-- ==== Sys2Proof/Certificates/Slice0/Obligations.lean ====
section
/-! DEFINITION. The statements about the model. Each docstring names the rule of spec/ it formalises, or says that it rests on a
choice of the model. -/

open Sys2Proof Sys2Proof.Machine

/-! ## Encoding and decoding -/

/-- Decoding the packet of a well-formed instruction gives it back, under every configuration (formats of R61, R65, R66, R74). -/
def Obligations.DecodeEncodeAgree : Prop :=
  ∀ (c : Config) (i : Instr), i.wf = true → decode c.toParams (encode c.toParams i) = .ok i

/-- The bytes a wire item was decoded from are the bytes it is encoded as: nothing of a frame is dropped, and what follows an inbound
item is handed back whole. -/
def Obligations.DecodedWireBytesEncodeBack : Prop :=
  ∀ (c : Config) (bs : List Byte),
    (∀ i, decodeFrame c.toParams bs = .ok i → i.wf = true ∧ encode c.toParams i = .queue bs) ∧
    (∀ i tl, decodeLine c.toParams bs = .ok (i, tl) →
      i.wf = true ∧ ∃ item, encode c.toParams i = .line item ∧ bs = item ++ tl)

/-- R75: the fifteen select codes with the operand fields each uses, every other field ignored; mask and match of the rows. -/
def Obligations.SelectCodesDecode : Prop :=
  (∀ (w : OpWord) (k : BitVec 4),
    w &&& (0xF0F800000000 : OpWord) = k.setWidth 48 <<< 44 ↔ opField w = k ∧ rsvField w = 0) ∧
  SelectCode 0 (fun _ => .nop) ∧ SelectCode 1 (fun _ => .reset) ∧
  SelectCode 2 (fun w => .encode (cmdField w) (alenField w) (valueField w)) ∧
  SelectCode 3 (fun w => .enqueue (cmdField w) (alenField w) (valueField w)) ∧
  SelectCode 4 (fun _ => .popnext) ∧ SelectCode 5 (fun _ => .replydone) ∧ SelectCode 6 (fun _ => .isidle) ∧
  SelectCode 7 (fun _ => .clearq) ∧ SelectCode 8 (fun w => .rxpush ((valueField w).setWidth 8)) ∧
  SelectCode 9 (fun _ => .extract) ∧ SelectCode 10 (fun w => .rxdrop (valueField w)) ∧
  SelectCode 11 (fun w => .checksum (valueField w)) ∧ SelectCode 12 (fun w => .validate (valueField w)) ∧
  SelectCode 13 (fun _ => .rxstep) ∧ SelectCode 14 (fun _ => .rxflush) ∧
  SelectCode 15 (fun w => .reservedOp15 (w.extractLsb' 0 44))

/-- R74: the operation word is its five fields, most significant first, and nothing else. -/
def Obligations.OperationWordIsItsFields : Prop :=
  ∀ w : OpWord, w = opField w ++ cmdField w ++ rsvField w ++ alenField w ++ valueField w

/-- R170: a word with `OP = 15` or a bit of `RSV` set answers `BadOperation` and changes no state of the SFC. -/
def Obligations.IllegalWordsAnswerBadOperation : Prop :=
  (∀ (s : State) (w : OpWord) (rest : List OpWord), s.ops = w :: rest → opField w = 15 ∨ rsvField w ≠ 0 →
    step s = .next { s with ops := rest, result := some ⟨.badOperation, .nothing⟩ }) ∧
  ∀ (r : BitVec 44) (s : State),
    exec (.reservedOp15 r) s = .next { s with result := some ⟨.badOperation, .nothing⟩ }

/-- Words written out from R74, R75 and the vectors of 95_test_vectors.md decode to what they stand for. -/
def Obligations.SampleWordsDecode : Prop :=
  decodeOp 0x3B02FFFFFB1E = .ok (.enqueue 11 2 0xFFFFFB1E) ∧ decodeOp 0xD00000000000 = .ok .rxstep ∧
  decodeOp 0x800000000055 = .ok (.rxpush 0x55) ∧ decodeOp 0x400800000000 = .error .reservedBits ∧
  decodeLine Config.testcfg.toParams [0x06, 0x7E] = .ok (.ack, [0x7E]) ∧
  decodeLine Config.testcfg.toParams [0x58, 0x04, 0x01, 0xA3] = .ok (.replyChanged [0x01, 0xA3], []) ∧
  decodeFrame Config.testcfg.toParams [0x43, 0x06, 0x2B, 0xFB, 0x1E, 0x73] = .ok (.setVelocity [0xFB, 0x1E])

/-- R77: the command index, both ways; 0 is `none`, 13 to 15 are illegal and answer `InvalidArgument`. -/
def Obligations.CommandIndexTable : Prop :=
  (∀ (i : BitVec 4) (c : TxCommand), TxCommand.ofIdx i = some c ↔ cmdIdx (some c) = i) ∧
  (∀ i : BitVec 4, TxCommand.ofIdx i = none ↔ i = 0 ∨ 13 ≤ i.toNat) ∧ cmdIdx none = 0 ∧
  (∀ (i : BitVec 4) (alen : BitVec 3) (W : Word) (s : State), 13 ≤ i.toNat →
    exec (.encode i alen W) s = .next { s with result := some ⟨.invalidArgument, .operand (.cmd i)⟩ } ∧
    exec (.enqueue i alen W) s = .next { s with result := some ⟨.invalidArgument, .operand (.cmd i)⟩ }) ∧
  TxCommand.all.map (fun c => (cmdIdx (some c)).toNat) = [1, 2, 3, 4, 5, 6, 7, 8, 9, 10, 11, 12] ∧
  TxCommand.all = [.clearError, .setControlMode, .getActuatorInfo, .clearShaftPosition, .setWatchdog, .setTrapezoidalVelocity,
    .setTrapezoidalPosition, .getPosition, .getStatus, .getDriveStatus, .setVelocity, .setShaftPosition]

/-- R9: what every configuration meets. -/
def Obligations.ConfigurationsMeetConstraints : Prop :=
  ∀ c : Config,
    [ackByte, nakByte, c.markReplyUnchanged, c.markReplyChanged].Nodup ∧
    c.markCmd ∉ [ackByte, nakByte, c.markReplyUnchanged, c.markReplyChanged] ∧
    (∀ a b, c.opc a = c.opc b → a = b) ∧ (∀ n, c.rxbufCap = some n → 255 ≤ n) ∧ ∀ n, c.qdepth = some n → 1 ≤ n

/-! ## The step -/

/-- A step runs the decoded operation: the host's next word is taken, and where it decodes, the step is the meaning of the instruction
on the state without that word. -/
def Obligations.StepRunsDecodedOperation : Prop :=
  ∀ (s : State) (w : OpWord) (rest : List OpWord) (i : Instr),
    s.ops = w :: rest → decodeOp w = .ok i → step s = exec i { s with ops := rest }

/-- Where the host issues no operation, nothing happens: the model's reading of R171 and R180 (notes/assumptions/4.md). -/
def Obligations.StepWithoutOperationChangesNothing : Prop :=
  ∀ s : State, s.ops = [] → step s = .next s

/-- RXSTEP runs the item at offset 0 of the receive buffer: where those bytes decode to an inbound item, RXSTEP is the meaning of that
item, and it leaves the bytes after the item. -/
def Obligations.RxstepRunsItemAtOffsetZero : Prop :=
  ∀ (s : State) (i : Instr) (tl : List Byte), decodeLine s.cfg.toParams s.rxbuf = .ok (i, tl) →
    exec .rxstep s = exec i s ∧ ∃ t, exec i s = .next t ∧ t.rxbuf = tl ∧ t.q = s.q

/-- POPNEXT runs the frame at the head of the queue: in a state with the invariants of R30 the head decodes to a command frame of
its command, and POPNEXT is the meaning of that frame. -/
def Obligations.PopnextRunsFrameAtHead : Prop :=
  ∀ (s : State) (e : Entry) (tl : List Entry), s.Inv → s.q = e :: tl →
    ∃ arg, decodeFrame s.cfg.toParams e.bytes = .ok (Instr.ofCommand arg e.cmd) ∧
      e.bytes = commandFrame s.cfg.toParams e.cmd arg ∧ exec .popnext s = exec (Instr.ofCommand arg e.cmd) s

/-- No instruction faults or is refused, in any state: every operation returns a result (R15, R166, R173). -/
def Obligations.EveryInstructionCompletes : Prop :=
  (∀ (i : Instr) (s : State), ∃ t, exec i s = .next t) ∧ ∀ s : State, ∃ t, step s = .next t

/-! ## Invariants and whole-machine rules -/

/-- Every step keeps the invariants I2 and I3 of R30, and never replaces an outstanding command by another (I1). -/
def Obligations.StepKeepsInvariants : Prop :=
  ∀ s t : State, s.Inv → step s = .next t →
    t.Inv ∧ ∀ c, s.outstanding = some c → t.outstanding = some c ∨ t.outstanding = none

/-- The state after reset has the invariants, and so has the state after a RESET operation in any state. -/
def Obligations.ResetHasInvariants : Prop :=
  State.reset.Inv ∧ ∀ s : State, ∃ t, exec .reset s = .next t ∧ t.Inv

/-- R30: after reset and after every operation the host then issues, whatever they are and under every configuration, the invariants
hold, and no operation replaces an outstanding command by another. -/
def Obligations.InvariantsHoldForEveryHost : Prop :=
  ∀ (c : Config) (ops : List OpWord) (k : Nat),
    let s := ({ State.reset with cfg := c, ops := ops } : State).nth k
    s.Inv ∧ ∀ d, s.outstanding = some d → s.next.outstanding = some d ∨ s.next.outstanding = none

/-- R33, the parameters never change while the SFC runs; and no operation reaches the host's further words, which is the model's own
frame (notes/assumptions/1.md and 4.md). -/
def Obligations.ConfigurationNeverChanges : Prop :=
  (∀ (i : Instr) (s t : State), exec i s = .next t → t.cfg = s.cfg ∧ t.ops = s.ops) ∧
  ∀ s t : State, step s = .next t → t.cfg = s.cfg ∧ t.ops = s.ops.tail

/-- The frame of the whole machine: an instruction that is not of those listed for a piece of state leaves it as it was; every
instruction leaves a result. For the fifteen host operations and the reserved code the lists are those of R23, R25, R26 and R40; for the
sixteen rows of the wire they rest on the model's choice to run such a row as the branch or the release that meets it
(notes/assumptions/5.md). -/
def Obligations.OnlyListedInstructionsChangeState : Prop :=
  ∀ (i : Instr) (s t : State), exec i s = .next t →
    ((touches i).queue = false → t.q = s.q) ∧ ((touches i).tracker = false → t.outstanding = s.outstanding) ∧
    ((touches i).buffer = false → t.rxbuf = s.rxbuf) ∧ t.result.isSome = true

/-- No operation but POPNEXT sets the tracker, and none but those of R25 frees it: REPLYDONE, CLEARQ, RESET, and an RXSTEP that meets
an ACK, a NAK or a reply it decodes. -/
def Obligations.TrackerChangesOnlyAsListed : Prop :=
  ∀ s t : State, step s = .next t → t.outstanding ≠ s.outstanding →
    (s.outstanding = none ∧ s.nextOp = some .popnext ∧ ∃ e, s.q.head? = some e ∧ t.outstanding = some e.cmd) ∨
    (s.outstanding ≠ none ∧ t.outstanding = none ∧ s.freesTracker = true)

/-- The first two laws of R51 and R129: over any run of any host, the frames released, followed by those still queued, are a
subsequence of the frames queued at the start followed by those accepted, in the same order; and all of them, where nothing
emptied the queue. -/
def Obligations.FramesLeaveInEnqueueOrder : Prop :=
  ∀ (s : State) (k : Nat),
    (s.releasedIn k ++ (s.nth k).q).Sublist (s.q ++ s.acceptedIn k) ∧
    ((∀ j, j < k → (s.nth j).clearsQueue = false) → s.releasedIn k ++ (s.nth k).q = s.q ++ s.acceptedIn k)

/-- Between two frames released there is an operation that wrote `OUTSTANDING <- none` (Q2 of R129, the second sentence of R51). -/
def Obligations.TrackerFreedBetweenReleases : Prop :=
  ∀ (s : State) (k : Nat), s.released ≠ [] → (s.nth (k + 1)).released ≠ [] →
    ∃ j, 1 ≤ j ∧ j ≤ k ∧ (s.nth j).freesTracker = true

/-- A successful ENQUEUE raises `ST_QCOUNT` by one, a successful POPNEXT lowers it by one, and nothing but these, CLEARQ and RESET changes
it (Q4 of R129); over a step the count is kept by what is released and accepted; and `ST_IDLE` is 1 exactly when POPNEXT would answer
`Empty` (Q3). -/
def Obligations.QueueCountLaws : Prop :=
  (∀ (s t : State) (d : ResultData), step s = .next t → s.nextOp.any isEnqueue = true → t.result = some ⟨.ok, d⟩ →
    t.stQcount = s.stQcount + 1 ∧ s.accepted.length = 1) ∧
  (∀ (s t : State) (d : ResultData), step s = .next t → s.nextOp = some .popnext → t.result = some ⟨.ok, d⟩ →
    t.stQcount + 1 = s.stQcount ∧ s.released.length = 1) ∧
  (∀ s t : State, step s = .next t → s.clearsQueue = false → t.stQcount ≠ s.stQcount →
    (s.nextOp.any isEnqueue = true ∨ s.nextOp = some .popnext) ∧ ∃ d, t.result = some ⟨.ok, d⟩) ∧
  (∀ s t : State, step s = .next t → s.clearsQueue = false →
    t.stQcount + s.released.length = s.stQcount + s.accepted.length ∧ s.released.length + s.accepted.length ≤ 1) ∧
  ∀ s t : State, exec .popnext s = .next t → (s.stIdle = 1 ↔ t.result = some ⟨.empty, .nothing⟩)

/-- R161: the numbers of the result codes, which operations answer each, and what information it carries. -/
def Obligations.ResultCodesAsListed : Prop :=
  (∀ (s t : State) (w : OpWord) (rest : List OpWord), s.ops = w :: rest → step s = .next t →
    ∃ r, t.result = some r ∧ raises r.rc s.nextOp = true ∧ carries r.rc r.data = true) ∧
  [ResultCode.ok, .empty, .blocked, .framingError, .checksumError, .deviceRejected, .unexpectedReplyLength, .invalidArgument,
    .queueFull, .rxFull, .badOperation].map ResultCode.code =
    [0x00, 0x01, 0x02, 0x10, 0x11, 0x12, 0x13, 0x14, 0x20, 0x21, 0x22]

/-- R49: six operations change no state and repeat their result; four are idempotent; five are not; POPNEXT is a read that removes
the head and sets `OUTSTANDING`. -/
def Obligations.SideEffectsAndIdempotency : Prop :=
  (∀ (i : Instr) (s : State), (i = .nop ∨ (∃ a b c, i = .encode a b c) ∨ i = .isidle ∨ i = .extract ∨ (∃ n, i = .checksum n) ∨
      ∃ n, i = .validate n) →
    ∃ r, s.after i = { s with result := r } ∧ (s.after i).after i = s.after i) ∧
  (∀ (i : Instr) (s : State), (i = .replydone ∨ i = .clearq ∨ i = .rxflush ∨ i = .reset) → (s.after i).after i = s.after i) ∧
  (∀ i ∈ [Instr.enqueue 9 0 0, .popnext, .rxpush 0, .rxdrop 1, .rxstep], ∃ s : State,
    ((s.after i).after i).q ≠ (s.after i).q ∨ ((s.after i).after i).rxbuf ≠ (s.after i).rxbuf ∨
      ((s.after i).after i).result ≠ (s.after i).result) ∧
  ∀ (s : State) (e : Entry) (tl : List Entry), s.outstanding = none → s.q = e :: tl →
    (s.after .popnext).q = tl ∧ (s.after .popnext).outstanding = some e.cmd

/-! ## Reset and status -/

/-- R31: the state at power-on and after RESET, and the reset column of the status outputs (R27). -/
def Obligations.ResetValues : Prop :=
  State.reset.q = [] ∧ State.reset.outstanding = none ∧ State.reset.rxbuf = [] ∧
  ∀ s t : State, exec .reset s = .next t ∨ t = State.reset →
    t.q = [] ∧ t.outstanding = none ∧ t.rxbuf = [] ∧
    t.stOutstanding = 0 ∧ t.stQcount = 0 ∧ t.stRxcount = 0 ∧ t.stIdle = 1 ∧ t.stPending = 0

/-- R27, the value column of the five status outputs. -/
def Obligations.StatusOutputs : Prop :=
  ∀ s : State, s.stOutstanding = cmdIdx s.outstanding ∧ s.stQcount = s.q.length ∧ s.stRxcount = s.rxbuf.length ∧
    (s.stIdle = if s.q.length = 0 ∧ s.outstanding = none then 1 else 0) ∧
    (s.stPending = if s.outstanding ≠ none then 1 else 0)

/-! ## The operations -/

/-- R128: NOP. -/
def Obligations.NopAnswersOk : Prop :=
  SelectCode 0 (fun _ => .nop) ∧ decodeOp 0 = .ok .nop ∧
  ∀ s : State, exec .nop s = .next { s with result := some ⟨.ok, .nothing⟩ }

/-- R185: RESET empties all of the state, is idempotent, differs from CLEARQ only in emptying `RXBUF`, and leaves the parameters. -/
def Obligations.ResetEmptiesAllState : Prop :=
  SelectCode 1 (fun _ => .reset) ∧
  ∀ s : State,
    let t : State := { s with q := [], outstanding := none, rxbuf := [], result := some ⟨.ok, .nothing⟩ }
    exec .reset s = .next t ∧ exec .reset t = .next t ∧
    (∀ u, exec .clearq s = .next u → t = { u with rxbuf := [] }) ∧
    t.stQcount = 0 ∧ t.stRxcount = 0 ∧ t.stOutstanding = 0 ∧ t.stIdle = 1 ∧ t.stPending = 0

/-- R96: `encode`. -/
def Obligations.EncodeBuildsCommandFrame : Prop :=
  ∀ (p : Params) (c : TxCommand) (W : Word) (n : Nat), n ≤ 4 →
    let body := [p.markCmd, BitVec.ofNat 8 (4 + n), p.opc c] ++ be W n
    encodeFrame p c W n = body ++ [BitVec.ofNat 8 ((256 - (sum8 body).toNat) % 256)] ∧ (encodeFrame p c W n).length = 4 + n

/-- R97: ENCODE, its three outcomes in their order; no state is written. -/
def Obligations.EncodeAnswersFrame : Prop :=
  SelectCode 2 (fun w => .encode (cmdField w) (alenField w) (valueField w)) ∧
  (∀ (cmd : BitVec 4) (alen : BitVec 3) (W : Word) (s : State), cmd = 0 ∨ 13 ≤ cmd.toNat →
    exec (.encode cmd alen W) s = .next { s with result := some ⟨.invalidArgument, .operand (.cmd cmd)⟩ }) ∧
  ∀ (c : TxCommand) (alen : BitVec 3) (W : Word) (s : State),
    exec (.encode (cmdIdx (some c)) alen W) s = .next
      (if 4 < alen.toNat then { s with result := some ⟨.invalidArgument, .operand (.alen alen)⟩ }
       else { s with result := some ⟨.ok, .frame (encodeFrame s.cfg.toParams c W alen.toNat)⟩ })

——————

_TASK STATEMENT_
Each line from the beginning of the listing up to the line where "(∀ (w : OpWord)" appears needs to be given again exactly; please add nothing else.

_WRITTEN ANSWER_
-- ==== Sys2Proof/Certificates/Slice0/Obligations.lean ====
section
/-! DEFINITION. The statements about the model. Each docstring names the rule of spec/ it formalises, or says that it rests on a
choice of the model. -/

open Sys2Proof Sys2Proof.Machine

/-! ## Encoding and decoding -/

/-- Decoding the packet of a well-formed instruction gives it back, under every configuration (formats of R61, R65, R66, R74). -/
def Obligations.DecodeEncodeAgree : Prop :=
  ∀ (c : Config) (i : Instr), i.wf = true → decode c.toParams (encode c.toParams i) = .ok i

/-- The bytes a wire item was decoded from are the bytes it is encoded as: nothing of a frame is dropped, and what follows an inbound
item is handed back whole. -/
def Obligations.DecodedWireBytesEncodeBack : Prop :=
  ∀ (c : Config) (bs : List Byte),
    (∀ i, decodeFrame c.toParams bs = .ok i → i.wf = true ∧ encode c.toParams i = .queue bs) ∧
    (∀ i tl, decodeLine c.toParams bs = .ok (i, tl) →
      i.wf = true ∧ ∃ item, encode c.toParams i = .line item ∧ bs = item ++ tl)

/-- R75: the fifteen select codes with the operand fields each uses, every other field ignored; mask and match of the rows. -/
def Obligations.SelectCodesDecode : Prop :=
  (∀ (w : OpWord) (k : BitVec 4),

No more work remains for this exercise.